[Prompt] Among the records below, find each line containing the word "PortUp" and copy it.

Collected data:
-- ==== Sys2Proof/Syntax.lean ====
section
/-!
DEFINITION. The instructions of Corsyne and the events of the LH9, one constructor for each row of
the opcode table. Register numbers, types, modifiers, orders and scopes are named here once; no raw
encoding passes beyond Decode.
-/
namespace Sys2Proof

/-- An operand field of R272; 196 is `zero`, 197 the thread index. -/
inductive Opd where
  | v (n : BitVec 7)
  | s (n : BitVec 6)
  | q (n : BitVec 2)
  | zero
  | tid
deriving DecidableEq, Repr, Inhabited

/-- The element formats a type suffix names (R7). -/
inductive Ty where
  | f32 | f16 | bf16 | e4m3 | e5m2 | e3m2 | e2m1 | e8m0 | res48
  | i4 | i8 | i16 | i32 | i64
  | n4 | n8 | n16 | n32 | n64
  | b32 | b64
deriving DecidableEq, Repr, Inhabited

/-- A source modifier (R78, R274). -/
inductive SrcMod where
  | none | lo | hi | sw
  | b (k : BitVec 2)
  | k (n : BitVec 3)
deriving DecidableEq, Repr, Inhabited

/-- A destination half (R79, R274). -/
inductive DstHalf where
  | none | lo | hi
deriving DecidableEq, Repr, Inhabited

/-- The order suffix of a memory access (R8, R278). -/
inductive Order where
  | rlx | acq | rel | ar
deriving DecidableEq, Repr, Inhabited

/-- The scope suffix (R8, R278). -/
inductive Scope where
  | gang | span | die | dev | sys
deriving DecidableEq, Repr, Inhabited

/-- The schedule field (R264). -/
structure Sched where
  ru  : BitVec 2
  yld : Bool
  w2  : BitVec 3
  w1  : BitVec 3
  set : BitVec 3
  la  : BitVec 4
deriving DecidableEq, Repr, Inhabited

/-- The guard (R271): a predicate, negated or not. -/
structure Guard where
  neg : Bool
  p   : BitVec 3
deriving DecidableEq, Repr, Inhabited

/-- What every instruction word carries beside its operands: schedule field and guard. -/
structure Hdr where
  sched : Sched
  guard : Guard
deriving DecidableEq, Repr, Inhabited

/-- A register-variant arithmetic word (R270, R275). -/
structure RForm where
  ty   : Ty
  sub  : BitVec 3
  half : DstHalf
  d : Opd
  a : Opd
  b : Opd
  c : Opd
  ma : SrcMod
  mb : SrcMod
deriving DecidableEq, Repr, Inhabited

/-- A conversion word (R331): destination type, source type, element index or mode. -/
structure CForm where
  dt : Ty
  st : Ty
  k  : BitVec 3
  d  : Opd
  a  : Opd
  ma : SrcMod
deriving DecidableEq, Repr, Inhabited

/-- A compare word writing a predicate (R336, R346). -/
structure PForm where
  ty : Ty
  cond : BitVec 3
  pd : BitVec 3
  a  : Opd
  b  : Opd
  ma : SrcMod
  mb : SrcMod
deriving DecidableEq, Repr, Inhabited

/-- An immediate-variant word (R277). -/
structure IForm where
  d : Opd
  a : Opd
  imm : Word
  w : Bool
deriving DecidableEq, Repr, Inhabited

/-- A memory-variant word (R278). -/
structure MForm where
  d : Opd
  a : Opd
  b : Opd
  off : BitVec 20
  ord : Order
  scope : Scope
deriving DecidableEq, Repr, Inhabited

/-- A register-variant word of the memory, scene, engine or system class: four operand fields. -/
structure Regs where
  d : Opd
  a : Opd
  b : Opd
  c : Opd
deriving DecidableEq, Repr, Inhabited

/-- The width and extension of a load (R351). -/
inductive LdW where
  | i8 | n8 | i16 | n16 | b32 | b64
deriving DecidableEq, Repr, Inhabited

/-- The width of a store (R382). -/
inductive StW where
  | b8 | b16 | b32 | b64
deriving DecidableEq, Repr, Inhabited

/-- The operation of `ATOM` and `MRED` (R304). -/
inductive AtomOp where
  | add | min | max | and | or | xor | exch
deriving DecidableEq, Repr, Inhabited

/-- An atomic word (R302, R304, R363). -/
structure AForm where
  ty : Ty
  ord : Order
  scope : Scope
  d : Opd
  a : Opd
  b : Opd
  c : Opd
deriving DecidableEq, Repr, Inhabited

/-- The forms of `BDEC` (R246, R308). -/
inductive BdecKind where
  | fix | eg | pfx
deriving DecidableEq, Repr, Inhabited

/-- The control registers of R282. -/
inductive Csr where
  | gwidth | frm | fflags | gid | gangid | spanid | launchid | coreid | dieid | ctxid | fltgen | clock
  | trapcause | trapinfo | trappc | parkmask | tagstate | divstack | wsel | wdata
deriving DecidableEq, Repr, Inhabited

/-- The half opcodes of a dual word (R285). -/
inductive HalfOp where
  | nop | iadd | isub | imul | imin | imax | land | lor | lxor | shl | shr | mov
  | fadd | fmul | fmin | fmax | fscale | fmaxe
deriving DecidableEq, Repr, Inhabited

/-- A half-instruction (R284). -/
structure HalfW where
  op : HalfOp
  d : BitVec 7
  s : BitVec 7
  ty : Ty
  m : SrcMod
deriving DecidableEq, Repr, Inhabited

/-- What a request that exhausted its link retries was (R253, R256). -/
inductive LostReq where
  /-- a tagged read of a group: place and tag -/
  | read (place tag : Nat)
  /-- an instruction fetch of a group -/
  | fetch (place : Nat)
  /-- the store at the head of a group's queue -/
  | store (place : Nat)
  /-- the next unit of a group's `TST` -/
  | tst (place : Nat)
  /-- an access that the word at a group's program counter makes as it issues -/
  | word (place : Nat)
  /-- the counter read of a group's `CWAIT` -/
  | cwait (place : Nat)
  /-- the n-th pending counter add of a unit -/
  | add (n : Nat)
  /-- the n-th pending push -/
  | push (n : Nat)
  /-- the shoot-down a group's tag waits for -/
  | shootdown (place tag : Nat)
  /-- the wake-up of a parked `CWAIT` -/
  | wake (place : Nat)
  /-- a write-back of a line of a core's L1 -/
  | copy (core ctx va : Nat)
  /-- an access of an engine's head request, of a splicer's or a coiler's head command -/
  | engine (die eng : Nat)
  | splicer (die n : Nat)
  | coiler (die n : Nat)
  /-- an access of a hardware queue, or of the scheduler for a task -/
  | submit (q : Nat)
  | task (q seqNo : Nat)
  /-- a read of a die's memory over the GDDR-7 interface (R137, R256) -/
  | memory (die addr : Nat)
deriving DecidableEq, Repr, Inhabited

/-- A port whose link comes up, and how many of its virtual functions the host enables (R247, R250). -/
structure PortUp where
  port : Nat
  vfs : Nat
deriving DecidableEq, Repr, Inhabited

/-- The protected structures whose corrected errors are counted; of a memory-side TLB, which entry of which slice (R251). -/
inductive CeKind where
  | reg | stash | l1 | icache | l2 | dir
  | tlb (slice n : Nat)
deriving DecidableEq, Repr, Inhabited

/-- One constructor for each row of the opcode table. The first 129 are instruction words; the rest
are the machine's own events (95_what_each_step_holds), which name the unit they happen in. A place
is numbered core × 512 + slice × 128 + pipe × 4 + place and a core die × 176 + core (R15, R200). -/
inductive Instr where
  -- integer and bit
  | iadd (h : Hdr) (r : RForm)
  | iaddImm (h : Hdr) (r : IForm)
  | isub (h : Hdr) (r : RForm)
  | isubImm (h : Hdr) (r : IForm)
  | imin (h : Hdr) (r : RForm)
  | imax (h : Hdr) (r : RForm)
  | iabs (h : Hdr) (r : RForm)
  | imul (h : Hdr) (r : RForm)
  | imulImm (h : Hdr) (r : IForm)
  | imulh (h : Hdr) (r : RForm)
  | imad (h : Hdr) (r : RForm)
  | idp4 (h : Hdr) (r : RForm)
  | icmp (h : Hdr) (r : PForm)
  | icmpImm (h : Hdr) (pd cond : BitVec 3) (sgn : Bool) (r : IForm)
  | sel (h : Hdr) (pc : BitVec 3) (r : RForm)
  | logic (h : Hdr) (r : RForm)
  | logicImm (h : Hdr) (f : BitVec 3) (r : IForm)
  | shl (h : Hdr) (r : RForm)
  | shlImm (h : Hdr) (r : IForm)
  | shr (h : Hdr) (r : RForm)
  | shrImmLogical (h : Hdr) (r : IForm)
  | shrImmArith (h : Hdr) (r : IForm)
  | bfx (h : Hdr) (r : RForm)
  | bfi (h : Hdr) (r : RForm)
  | popc (h : Hdr) (r : RForm)
  | clz (h : Hdr) (r : RForm)
  | brev (h : Hdr) (r : RForm)
  | lea (h : Hdr) (r : RForm)
  | mov (h : Hdr) (r : RForm)
  | movi (h : Hdr) (r : IForm)
  | bperm (h : Hdr) (r : RForm)
  | plog (h : Hdr) (f pd pa pb : BitVec 3)
  -- float
  | fadd (h : Hdr) (r : RForm)
  | fmul (h : Hdr) (r : RForm)
  | ffma (h : Hdr) (r : RForm)
  | fmin (h : Hdr) (r : RForm)
  | fmax (h : Hdr) (r : RForm)
  | fcmp (h : Hdr) (r : PForm)
  | frcp (h : Hdr) (r : RForm)
  | frsq (h : Hdr) (r : RForm)
  | fsqrt (h : Hdr) (r : RForm)
  | fexp2 (h : Hdr) (r : RForm)
  | flog2 (h : Hdr) (r : RForm)
  | fsin (h : Hdr) (r : RForm)
  | fcos (h : Hdr) (r : RForm)
  | ftanh (h : Hdr) (r : RForm)
  | fscale (h : Hdr) (r : RForm)
  | fmaxe (h : Hdr) (r : RForm)
  | frnd (h : Hdr) (r : RForm)
  | fcvt (h : Hdr) (r : CForm)
  | f2i (h : Hdr) (r : CForm)
  | i2f (h : Hdr) (r : CForm)
  | fclass (h : Hdr) (r : RForm)
  | fdot2 (h : Hdr) (r : RForm)
  -- cross-lane and quad
  | shfl (h : Hdr) (r : RForm)
  | qswap (h : Hdr) (r : RForm)
  | qdiff (h : Hdr) (r : RForm)
  | ballot (h : Hdr) (d : Opd) (pa : BitVec 3)
  | mpopc (h : Hdr) (mode : BitVec 3) (d : Opd) (pa : BitVec 3)
  | vote (h : Hdr) (mode pd pa : BitVec 3)
  | elect (h : Hdr) (pd : BitVec 3)
  | matchEq (h : Hdr) (r : RForm)
  | lred (h : Hdr) (r : RForm)
  | lscan (h : Hdr) (r : RForm)
  -- control
  | bra (h : Hdr) (t : Word)
  | brx (h : Hdr) (a : Opd)
  | brd (h : Hdr) (t : Word) (j : Half)
  | join (h : Hdr)
  | call (h : Hdr) (d : Opd) (t : Word)
  | ret (h : Hdr) (a : Opd)
  | exit (h : Hdr)
  | nop (h : Hdr)
  | yield (h : Hdr)
  | trap (h : Hdr) (imm : Word)
  | spawn (h : Hdr) (first : Opd) (count : BitVec 4) (x : Bool) (t : Word)
  -- memory and synchronisation
  | ld (h : Hdr) (w : LdW) (m : MForm)
  | st (h : Hdr) (w : StW) (m : MForm)
  | lds (h : Hdr) (w : LdW) (m : MForm)
  | sts (h : Hdr) (w : StW) (m : MForm)
  | sinj (h : Hdr) (w : StW) (m : MForm)
  | pref (h : Hdr) (m : MForm)
  | smap (h : Hdr) (r : Regs)
  | sunmap (h : Hdr) (r : Regs)
  | wbr (h : Hdr) (r : Regs)
  | invr (h : Hdr) (r : Regs)
  | fence (h : Hdr) (ord : Order) (scope : Scope)
  | atom (h : Hdr) (op : AtomOp) (r : AForm)
  | acas (h : Hdr) (r : AForm)
  | mred (h : Hdr) (op : AtomOp) (r : AForm)
  | cadd (h : Hdr) (scope : Scope) (r : Regs)
  | cwait (h : Hdr) (scope : Scope) (r : Regs)
  | crd (h : Hdr) (ord : Order) (scope : Scope) (r : Regs)
  | rlog (h : Hdr) (r : Regs)
  -- tile
  | thdrToH (h : Hdr) (hd : BitVec 4) (x : Opd)
  | thdrFromH (h : Hdr) (ha : BitVec 4) (x : Opd)
  | tchk (h : Hdr) (ha : BitVec 4) (pd : BitVec 3)
  | tld (h : Hdr) (hd : BitVec 4) (x : Opd) (off : BitVec 20) (ord : Order) (scope : Scope)
  | tst (h : Hdr) (ha : BitVec 4) (x : Opd) (off : BitVec 20) (ord : Order) (scope : Scope)
  | tzero (h : Hdr) (hd : BitVec 4)
  | ttrans (h : Hdr) (hd ha : BitVec 4)
  | mma (h : Hdr) (z : Bool) (hd ha hb : BitVec 4)
  | tcvt (h : Hdr) (hd ha : BitVec 4)
  | tres (h : Hdr) (hd ha : BitVec 4) (f : BitVec 6)
  | tcrt (h : Hdr) (hd ha : BitVec 4)
  -- scene and engines
  | ntest (h : Hdr) (r : Regs)
  | hitk (h : Hdr) (r : Regs)
  | trvpush (h : Hdr) (r : Regs)
  | trvpop (h : Hdr) (r : Regs)
  | morton (h : Hdr) (r : Regs)
  | qbox (h : Hdr) (fr : Bool) (r : Regs)
  | bld (h : Hdr) (r : Regs)
  | cmpct (h : Hdr) (r : Regs)
  | nfmt (h : Hdr) (r : Regs)
  | kick (h : Hdr) (r : Regs)
  | sstart (h : Hdr) (r : Regs)
  | sstop (h : Hdr) (r : Regs)
  | bdec (h : Hdr) (kind : BdecKind) (k : BitVec 10) (r : Regs)
  -- system
  | csrr (h : Hdr) (csr : Csr) (d : Opd)
  | csrw (h : Hdr) (csr : Csr) (a : Opd)
  | tret (h : Hdr)
  | tretSave (h : Hdr)
  | tretKill (h : Hdr)
  | pld (h : Hdr) (m : MForm)
  | pst (h : Hdr) (m : MForm)
  | tlbf (h : Hdr) (r : Regs)
  | tlbi (h : Hdr) (rc : Bool) (r : Regs)
  | frec (h : Hdr) (r : Regs)
  | bkpt (h : Hdr)
  | dualWord (sched : Sched) (h0 h1 : HalfW)
  -- events: issue and completion
  | instructionFetch (place : Nat)
  | issueTurn (pipe : Nat)
  | tagRelease (place tag : Nat) (early : Option (List Nat))
  | longResultWrite (place idx : Nat) (early : Option (List Nat))
  | storeQueueLeave (place : Nat)
  | tldArrival (place tag : Nat)
  | groupRetire (place : Nat)
  -- events: queues, tasks, placement
  | doorbellWrite (port q size : Nat) (val : DWord)
  | queueEnable (q : Nat)
  | queueUnfreeze (q : Nat)
  | registerWrite (port off size : Nat) (val : DWord)
  | takeRecord (q : Nat)
  | taskReady (q seq : Nat)
  | taskCancel (q seq : Nat)
  | placementTurn (die : Nat) (places : List (List Nat))
  | spanReservation (die q seq : Nat)
  | gangWatchdog (gang : Nat)
  | launchFail (q seq : Nat) (cause : Byte)
  | failedRecordClose (q seq : Nat)
  | launchComplete (q seq : Nat)
  | binTimerExpiry (die bin : Nat)
  | spawnedGroupPlace (die place : Nat)
  -- events: coherence
  | shareRequest (core ctx va : Nat)
  | renewRequest (core ctx va : Nat)
  | ownershipRequest (core ctx va : Nat)
  | recallForRead (die ctx va : Nat)
  | recallForOwnership (die ctx va : Nat)
  | lineEviction (core ctx va : Nat)
  | homeWrite (n : Nat)
  | injectedPush (n : Nat)
  | l2EvictToMemory (die ctx va : Nat)
  | timeSelfAdvance (core : Nat)
  | cwaitPoll (place : Nat)
  | directoryRecovery (die ctx va : Nat)
  | directoryRecoveryDone (die ctx va : Nat)
  | corePowerGate (core : Nat)
  | coreUngate (core : Nat)
  -- events: translation, traps
  | walkerSlotPlace (core : Nat)
  | replay (die ctx : Nat) (gen : Half)
  | shootdownRequest (ctx : Nat) (va len : DWord) (rc : Bool)
  | preempt (die ctx : Nat)
  | resume (die ctx : Nat) (places : List (List Nat))
  | debugHalt (core : Nat)
  -- events: engines, splicers, coilers
  | engineCopy (die eng : Nat)
  | engineGather (die eng : Nat)
  | engineScatter (die eng : Nat)
  | engineFill (die eng : Nat)
  | engineDepthComposite (die eng : Nat)
  | depthCompositeMerge (die eng : Nat)
  | engineDedupWrite (die eng : Nat)
  | engineCheckpointStream (die eng : Nat)
  | splicerBuild (die n : Nat)
  | splicerRefit (die n : Nat)
  | joiningRootWrite (die n : Nat)
  | coilerCompact (die n : Nat)
  | coilerCopy (die n : Nat)
  | rangeLogTimeout (core : Nat)
  -- events: module
  | domainConfig (val : DWord)
  | vfBindingWrite (port vf : Nat) (val : Word)
  | semaphoreRead (port n : Nat)
  | semaphoreRelease (port n : Nat)
  | powerCapWrite (val : Word)
  | powerWindow (lowered : Bool)
  | thermalThrottle
  | thermalReset
  /-- full training or not, and for each die whether its firmware's ECDSA and its LMS signature verify (R255) -/
  | moduleReset (full : Bool) (ecdsa lms : BitVec 2)
  | attestationRequest (die : Nat) (nonce : BitVec 256)
  | hostLinkDown (port : Nat)
  | hawserLinkUp (port partner : Nat)
  | linkRetryExhausted (r : LostReq)
  | ucieLinkFailure
  | stashUncorrectable (core off : Nat)
  | regUncorrectableError (place reg : Nat)
  | ownershipHoldExpiry (die ctx va : Nat)
  | debugResume (core : Nat)
  | sensorSample (tdie tin : Half)
  /-- a port whose link trains, with the number of virtual functions its SR-IOV capability enables (R247, R250) -/
  | hostLinkUp (port : PortUp)
  | hawserLinkDown (port : Nat)
  | auxiliaryRailOff
  | l2DataUncorrectable (die ctx va : Nat)
  | l1DirtyUncorrectable (core ctx va : Nat)
  | tlbParityDrop (die slice n : Nat)
  | correctedError (die : Nat) (k : CeKind)
deriving DecidableEq, Repr, Inhabited

end Sys2Proof
end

[Response to the exercise]
structure PortUp where
  | hostLinkUp (port : PortUp)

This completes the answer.